### EXERCISE AIM:
The data below holds the lines to copy: everything from the line containing "State.group] using k" to the line containing "Channel) (r : Ramp)", both ends included, set down exactly.

### TASK INPUTS:
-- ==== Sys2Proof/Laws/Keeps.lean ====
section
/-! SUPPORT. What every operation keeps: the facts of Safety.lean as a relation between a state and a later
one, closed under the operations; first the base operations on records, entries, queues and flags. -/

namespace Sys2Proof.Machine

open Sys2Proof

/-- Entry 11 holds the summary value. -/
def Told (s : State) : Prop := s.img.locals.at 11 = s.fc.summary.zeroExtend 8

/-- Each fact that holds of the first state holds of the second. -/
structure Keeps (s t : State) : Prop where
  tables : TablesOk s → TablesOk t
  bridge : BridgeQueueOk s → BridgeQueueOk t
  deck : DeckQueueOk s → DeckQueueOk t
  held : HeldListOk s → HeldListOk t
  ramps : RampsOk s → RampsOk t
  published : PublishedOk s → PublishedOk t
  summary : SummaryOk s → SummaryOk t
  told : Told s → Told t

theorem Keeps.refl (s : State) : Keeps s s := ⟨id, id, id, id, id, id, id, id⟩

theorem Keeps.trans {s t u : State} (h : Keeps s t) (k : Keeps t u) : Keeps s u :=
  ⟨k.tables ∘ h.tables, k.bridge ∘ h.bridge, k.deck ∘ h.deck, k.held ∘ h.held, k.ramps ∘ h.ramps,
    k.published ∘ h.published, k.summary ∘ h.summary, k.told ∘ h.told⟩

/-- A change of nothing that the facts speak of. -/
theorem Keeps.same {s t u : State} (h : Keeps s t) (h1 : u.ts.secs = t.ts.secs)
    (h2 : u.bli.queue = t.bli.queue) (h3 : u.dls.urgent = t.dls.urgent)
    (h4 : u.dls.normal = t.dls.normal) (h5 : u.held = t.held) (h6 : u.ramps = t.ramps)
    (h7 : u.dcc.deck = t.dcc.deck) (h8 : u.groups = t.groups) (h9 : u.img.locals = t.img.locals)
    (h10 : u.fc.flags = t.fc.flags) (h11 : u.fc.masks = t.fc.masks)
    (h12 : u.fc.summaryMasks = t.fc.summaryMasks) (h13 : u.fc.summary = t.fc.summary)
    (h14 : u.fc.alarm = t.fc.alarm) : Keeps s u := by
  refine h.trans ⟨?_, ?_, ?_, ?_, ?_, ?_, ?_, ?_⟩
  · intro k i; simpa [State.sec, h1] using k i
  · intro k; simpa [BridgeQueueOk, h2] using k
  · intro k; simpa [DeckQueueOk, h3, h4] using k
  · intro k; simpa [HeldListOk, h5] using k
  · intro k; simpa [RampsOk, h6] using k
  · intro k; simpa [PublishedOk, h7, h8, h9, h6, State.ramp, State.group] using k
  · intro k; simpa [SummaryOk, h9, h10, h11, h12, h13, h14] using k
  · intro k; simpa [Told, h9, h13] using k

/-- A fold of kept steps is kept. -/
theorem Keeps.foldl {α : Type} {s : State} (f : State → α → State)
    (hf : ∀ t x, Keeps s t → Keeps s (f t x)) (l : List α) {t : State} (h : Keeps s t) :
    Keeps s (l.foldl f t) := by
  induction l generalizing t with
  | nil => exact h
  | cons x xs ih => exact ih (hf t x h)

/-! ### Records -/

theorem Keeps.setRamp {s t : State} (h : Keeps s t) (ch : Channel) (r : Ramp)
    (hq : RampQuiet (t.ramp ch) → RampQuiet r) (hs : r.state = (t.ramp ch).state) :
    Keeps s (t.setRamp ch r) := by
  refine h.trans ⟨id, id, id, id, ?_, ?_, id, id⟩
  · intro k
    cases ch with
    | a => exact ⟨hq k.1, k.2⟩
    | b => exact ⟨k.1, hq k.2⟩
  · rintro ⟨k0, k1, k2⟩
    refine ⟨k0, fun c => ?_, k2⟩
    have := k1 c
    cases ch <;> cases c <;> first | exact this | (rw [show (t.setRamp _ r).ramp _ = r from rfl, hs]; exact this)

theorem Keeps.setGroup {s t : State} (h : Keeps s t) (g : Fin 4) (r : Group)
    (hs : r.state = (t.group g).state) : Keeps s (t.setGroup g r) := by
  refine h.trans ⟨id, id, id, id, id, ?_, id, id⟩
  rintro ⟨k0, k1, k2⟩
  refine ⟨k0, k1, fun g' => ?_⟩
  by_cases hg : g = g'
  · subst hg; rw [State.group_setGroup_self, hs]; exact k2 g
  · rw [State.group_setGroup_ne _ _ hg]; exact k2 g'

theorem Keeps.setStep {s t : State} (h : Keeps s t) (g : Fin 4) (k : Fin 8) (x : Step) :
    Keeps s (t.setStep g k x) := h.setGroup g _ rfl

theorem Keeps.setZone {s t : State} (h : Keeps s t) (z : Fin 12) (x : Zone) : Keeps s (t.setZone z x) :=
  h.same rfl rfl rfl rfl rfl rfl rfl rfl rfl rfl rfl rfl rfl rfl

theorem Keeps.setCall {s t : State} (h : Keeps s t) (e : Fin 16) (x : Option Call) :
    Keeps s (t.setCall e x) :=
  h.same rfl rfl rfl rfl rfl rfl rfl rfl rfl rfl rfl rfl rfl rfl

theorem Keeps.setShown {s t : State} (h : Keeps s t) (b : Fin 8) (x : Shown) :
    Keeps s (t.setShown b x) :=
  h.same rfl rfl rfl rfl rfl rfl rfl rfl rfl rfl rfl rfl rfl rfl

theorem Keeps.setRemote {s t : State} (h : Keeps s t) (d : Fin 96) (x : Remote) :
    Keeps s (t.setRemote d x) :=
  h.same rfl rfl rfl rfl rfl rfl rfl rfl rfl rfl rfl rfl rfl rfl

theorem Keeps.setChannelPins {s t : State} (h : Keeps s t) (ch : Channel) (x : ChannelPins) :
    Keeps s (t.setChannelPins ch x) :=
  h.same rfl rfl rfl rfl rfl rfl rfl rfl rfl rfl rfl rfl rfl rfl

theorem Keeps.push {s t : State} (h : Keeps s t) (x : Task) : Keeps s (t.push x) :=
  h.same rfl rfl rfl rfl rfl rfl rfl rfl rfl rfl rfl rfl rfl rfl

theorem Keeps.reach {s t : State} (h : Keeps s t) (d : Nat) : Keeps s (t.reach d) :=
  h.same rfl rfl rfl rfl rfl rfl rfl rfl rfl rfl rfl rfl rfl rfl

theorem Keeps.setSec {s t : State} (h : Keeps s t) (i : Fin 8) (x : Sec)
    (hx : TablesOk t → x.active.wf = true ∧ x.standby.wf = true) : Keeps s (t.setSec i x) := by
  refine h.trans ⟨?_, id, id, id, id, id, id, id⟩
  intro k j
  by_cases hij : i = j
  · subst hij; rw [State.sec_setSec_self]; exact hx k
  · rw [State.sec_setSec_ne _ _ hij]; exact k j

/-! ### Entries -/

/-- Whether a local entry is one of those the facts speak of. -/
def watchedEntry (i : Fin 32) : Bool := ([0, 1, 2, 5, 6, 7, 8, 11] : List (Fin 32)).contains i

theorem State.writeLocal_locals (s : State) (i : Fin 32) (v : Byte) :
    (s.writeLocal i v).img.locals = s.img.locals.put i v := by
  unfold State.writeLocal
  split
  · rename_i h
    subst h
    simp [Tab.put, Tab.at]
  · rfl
--
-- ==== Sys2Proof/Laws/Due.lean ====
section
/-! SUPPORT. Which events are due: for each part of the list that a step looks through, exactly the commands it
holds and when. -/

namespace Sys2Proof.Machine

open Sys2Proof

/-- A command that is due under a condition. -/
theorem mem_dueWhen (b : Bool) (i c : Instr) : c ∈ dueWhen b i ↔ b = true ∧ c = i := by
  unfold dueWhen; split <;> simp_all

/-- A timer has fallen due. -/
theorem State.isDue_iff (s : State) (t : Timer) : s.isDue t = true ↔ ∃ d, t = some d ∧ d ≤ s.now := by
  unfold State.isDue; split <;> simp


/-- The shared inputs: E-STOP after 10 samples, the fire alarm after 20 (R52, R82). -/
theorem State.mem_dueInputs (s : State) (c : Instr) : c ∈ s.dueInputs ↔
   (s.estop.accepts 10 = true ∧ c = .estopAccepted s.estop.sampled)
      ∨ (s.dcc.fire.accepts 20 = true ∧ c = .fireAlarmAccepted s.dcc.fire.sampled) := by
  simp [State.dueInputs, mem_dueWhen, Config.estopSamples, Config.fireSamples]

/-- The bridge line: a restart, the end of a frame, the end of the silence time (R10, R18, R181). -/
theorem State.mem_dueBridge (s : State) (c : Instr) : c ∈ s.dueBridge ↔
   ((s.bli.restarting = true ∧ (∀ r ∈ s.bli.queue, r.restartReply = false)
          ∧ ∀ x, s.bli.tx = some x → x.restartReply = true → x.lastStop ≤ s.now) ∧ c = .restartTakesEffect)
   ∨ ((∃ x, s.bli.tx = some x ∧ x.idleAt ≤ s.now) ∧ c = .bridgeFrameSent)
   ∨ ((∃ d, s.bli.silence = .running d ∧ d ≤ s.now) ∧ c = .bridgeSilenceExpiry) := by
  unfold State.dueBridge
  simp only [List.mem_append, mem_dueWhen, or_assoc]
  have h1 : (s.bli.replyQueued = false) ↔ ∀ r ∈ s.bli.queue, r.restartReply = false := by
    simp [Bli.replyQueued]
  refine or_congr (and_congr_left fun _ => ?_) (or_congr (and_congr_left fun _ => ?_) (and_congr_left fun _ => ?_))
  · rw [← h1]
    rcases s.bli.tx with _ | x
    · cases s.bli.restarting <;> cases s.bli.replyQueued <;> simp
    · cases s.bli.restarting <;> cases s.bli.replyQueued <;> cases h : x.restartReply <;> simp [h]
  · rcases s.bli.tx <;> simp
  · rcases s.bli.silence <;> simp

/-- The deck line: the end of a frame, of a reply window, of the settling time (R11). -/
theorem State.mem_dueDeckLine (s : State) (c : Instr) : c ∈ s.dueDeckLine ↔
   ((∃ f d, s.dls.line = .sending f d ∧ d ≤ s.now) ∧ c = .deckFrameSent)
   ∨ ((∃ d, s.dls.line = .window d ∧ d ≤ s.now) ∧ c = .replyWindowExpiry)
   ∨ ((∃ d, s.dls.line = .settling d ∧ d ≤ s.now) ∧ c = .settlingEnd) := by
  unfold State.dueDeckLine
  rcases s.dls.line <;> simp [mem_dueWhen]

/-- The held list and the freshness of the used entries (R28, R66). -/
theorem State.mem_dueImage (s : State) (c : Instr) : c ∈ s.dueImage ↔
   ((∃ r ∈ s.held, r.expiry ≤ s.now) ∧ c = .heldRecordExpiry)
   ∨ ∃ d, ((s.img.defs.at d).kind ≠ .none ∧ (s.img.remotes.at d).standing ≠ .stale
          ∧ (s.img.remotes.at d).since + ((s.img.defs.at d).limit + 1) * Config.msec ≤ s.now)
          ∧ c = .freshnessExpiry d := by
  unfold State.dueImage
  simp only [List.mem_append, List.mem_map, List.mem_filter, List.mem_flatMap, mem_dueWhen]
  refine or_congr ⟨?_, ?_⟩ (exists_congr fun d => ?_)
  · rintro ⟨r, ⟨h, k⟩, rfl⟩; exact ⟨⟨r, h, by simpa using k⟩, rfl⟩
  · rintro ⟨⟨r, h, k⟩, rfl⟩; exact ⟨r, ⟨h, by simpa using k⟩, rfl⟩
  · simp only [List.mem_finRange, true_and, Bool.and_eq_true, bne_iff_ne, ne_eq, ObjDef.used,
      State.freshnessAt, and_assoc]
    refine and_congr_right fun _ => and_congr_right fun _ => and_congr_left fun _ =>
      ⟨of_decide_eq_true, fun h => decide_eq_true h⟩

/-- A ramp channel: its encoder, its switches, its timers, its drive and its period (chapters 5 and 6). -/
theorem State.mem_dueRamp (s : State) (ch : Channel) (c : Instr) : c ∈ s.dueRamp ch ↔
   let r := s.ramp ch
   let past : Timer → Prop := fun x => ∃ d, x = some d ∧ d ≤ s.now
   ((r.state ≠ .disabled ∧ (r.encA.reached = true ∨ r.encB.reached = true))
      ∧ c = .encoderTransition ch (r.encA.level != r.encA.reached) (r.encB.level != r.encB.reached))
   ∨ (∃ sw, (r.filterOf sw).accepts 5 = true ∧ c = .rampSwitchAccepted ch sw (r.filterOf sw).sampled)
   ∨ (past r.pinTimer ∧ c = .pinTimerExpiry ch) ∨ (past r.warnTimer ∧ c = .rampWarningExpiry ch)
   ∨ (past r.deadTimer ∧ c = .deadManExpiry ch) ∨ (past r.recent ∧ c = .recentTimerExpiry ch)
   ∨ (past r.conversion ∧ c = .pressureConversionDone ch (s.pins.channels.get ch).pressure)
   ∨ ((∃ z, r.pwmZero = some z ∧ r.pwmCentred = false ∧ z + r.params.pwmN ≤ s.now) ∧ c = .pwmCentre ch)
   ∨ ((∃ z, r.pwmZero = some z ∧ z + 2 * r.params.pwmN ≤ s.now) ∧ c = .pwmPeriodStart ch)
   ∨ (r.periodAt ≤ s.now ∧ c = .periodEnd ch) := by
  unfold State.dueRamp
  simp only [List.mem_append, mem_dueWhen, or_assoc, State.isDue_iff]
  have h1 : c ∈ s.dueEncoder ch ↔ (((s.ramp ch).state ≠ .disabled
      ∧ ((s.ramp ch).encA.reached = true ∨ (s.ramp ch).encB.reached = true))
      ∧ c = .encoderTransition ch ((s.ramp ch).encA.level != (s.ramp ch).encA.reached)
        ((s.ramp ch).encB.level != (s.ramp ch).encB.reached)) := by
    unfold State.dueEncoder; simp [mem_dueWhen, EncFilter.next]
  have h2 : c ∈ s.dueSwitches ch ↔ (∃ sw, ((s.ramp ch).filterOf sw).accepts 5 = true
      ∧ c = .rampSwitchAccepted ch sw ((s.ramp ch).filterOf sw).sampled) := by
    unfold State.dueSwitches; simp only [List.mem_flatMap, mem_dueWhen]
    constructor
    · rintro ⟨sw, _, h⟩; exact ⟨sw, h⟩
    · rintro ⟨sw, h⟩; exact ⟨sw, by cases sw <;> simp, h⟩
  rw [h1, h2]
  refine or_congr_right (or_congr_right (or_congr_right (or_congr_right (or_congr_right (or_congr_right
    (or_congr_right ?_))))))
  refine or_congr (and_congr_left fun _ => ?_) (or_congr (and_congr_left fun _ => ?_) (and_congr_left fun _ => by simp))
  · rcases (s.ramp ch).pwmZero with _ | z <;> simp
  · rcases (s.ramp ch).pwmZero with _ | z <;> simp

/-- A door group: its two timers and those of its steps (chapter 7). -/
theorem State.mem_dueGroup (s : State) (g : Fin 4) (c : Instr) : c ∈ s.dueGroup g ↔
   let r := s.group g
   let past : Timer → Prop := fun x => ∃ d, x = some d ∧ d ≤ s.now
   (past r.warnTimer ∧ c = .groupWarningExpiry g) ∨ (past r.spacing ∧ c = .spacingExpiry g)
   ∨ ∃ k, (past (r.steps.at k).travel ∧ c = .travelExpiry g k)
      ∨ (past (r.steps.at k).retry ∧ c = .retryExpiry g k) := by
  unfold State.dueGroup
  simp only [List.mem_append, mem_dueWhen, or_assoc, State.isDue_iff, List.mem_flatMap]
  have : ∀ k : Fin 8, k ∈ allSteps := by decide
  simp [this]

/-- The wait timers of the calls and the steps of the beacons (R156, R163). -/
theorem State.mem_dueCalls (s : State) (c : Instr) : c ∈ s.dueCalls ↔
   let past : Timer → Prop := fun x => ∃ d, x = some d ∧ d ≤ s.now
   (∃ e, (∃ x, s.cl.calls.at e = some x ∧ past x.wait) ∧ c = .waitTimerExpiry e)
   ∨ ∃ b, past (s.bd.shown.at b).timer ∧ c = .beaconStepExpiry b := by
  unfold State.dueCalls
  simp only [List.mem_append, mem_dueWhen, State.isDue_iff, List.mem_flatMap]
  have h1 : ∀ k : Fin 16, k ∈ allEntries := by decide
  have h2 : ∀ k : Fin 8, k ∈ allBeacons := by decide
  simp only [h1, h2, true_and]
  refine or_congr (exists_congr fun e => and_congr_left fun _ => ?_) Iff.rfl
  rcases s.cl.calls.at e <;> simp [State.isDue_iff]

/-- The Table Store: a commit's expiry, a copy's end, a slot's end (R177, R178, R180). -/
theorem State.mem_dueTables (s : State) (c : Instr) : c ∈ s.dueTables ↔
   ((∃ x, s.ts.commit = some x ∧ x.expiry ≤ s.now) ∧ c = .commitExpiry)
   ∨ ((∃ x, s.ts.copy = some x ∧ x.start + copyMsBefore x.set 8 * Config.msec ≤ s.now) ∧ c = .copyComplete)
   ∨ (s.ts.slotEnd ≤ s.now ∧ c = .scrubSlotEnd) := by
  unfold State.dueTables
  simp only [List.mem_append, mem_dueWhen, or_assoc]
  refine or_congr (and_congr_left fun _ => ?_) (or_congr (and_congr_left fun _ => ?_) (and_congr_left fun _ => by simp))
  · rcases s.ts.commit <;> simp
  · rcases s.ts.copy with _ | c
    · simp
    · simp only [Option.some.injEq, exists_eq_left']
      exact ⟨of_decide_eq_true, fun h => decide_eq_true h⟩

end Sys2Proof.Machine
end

### ANSWER TO THIS TASK:
  · intro k; simpa [PublishedOk, h7, h8, h9, h6, State.ramp, State.group] using k
  · intro k; simpa [SummaryOk, h9, h10, h11, h12, h13, h14] using k
  · intro k; simpa [Told, h9, h13] using k

/-- A fold of kept steps is kept. -/
theorem Keeps.foldl {α : Type} {s : State} (f : State → α → State)
    (hf : ∀ t x, Keeps s t → Keeps s (f t x)) (l : List α) {t : State} (h : Keeps s t) :
    Keeps s (l.foldl f t) := by
  induction l generalizing t with
  | nil => exact h
  | cons x xs ih => exact ih (hf t x h)

/-! ### Records -/

theorem Keeps.setRamp {s t : State} (h : Keeps s t) (ch : Channel) (r : Ramp)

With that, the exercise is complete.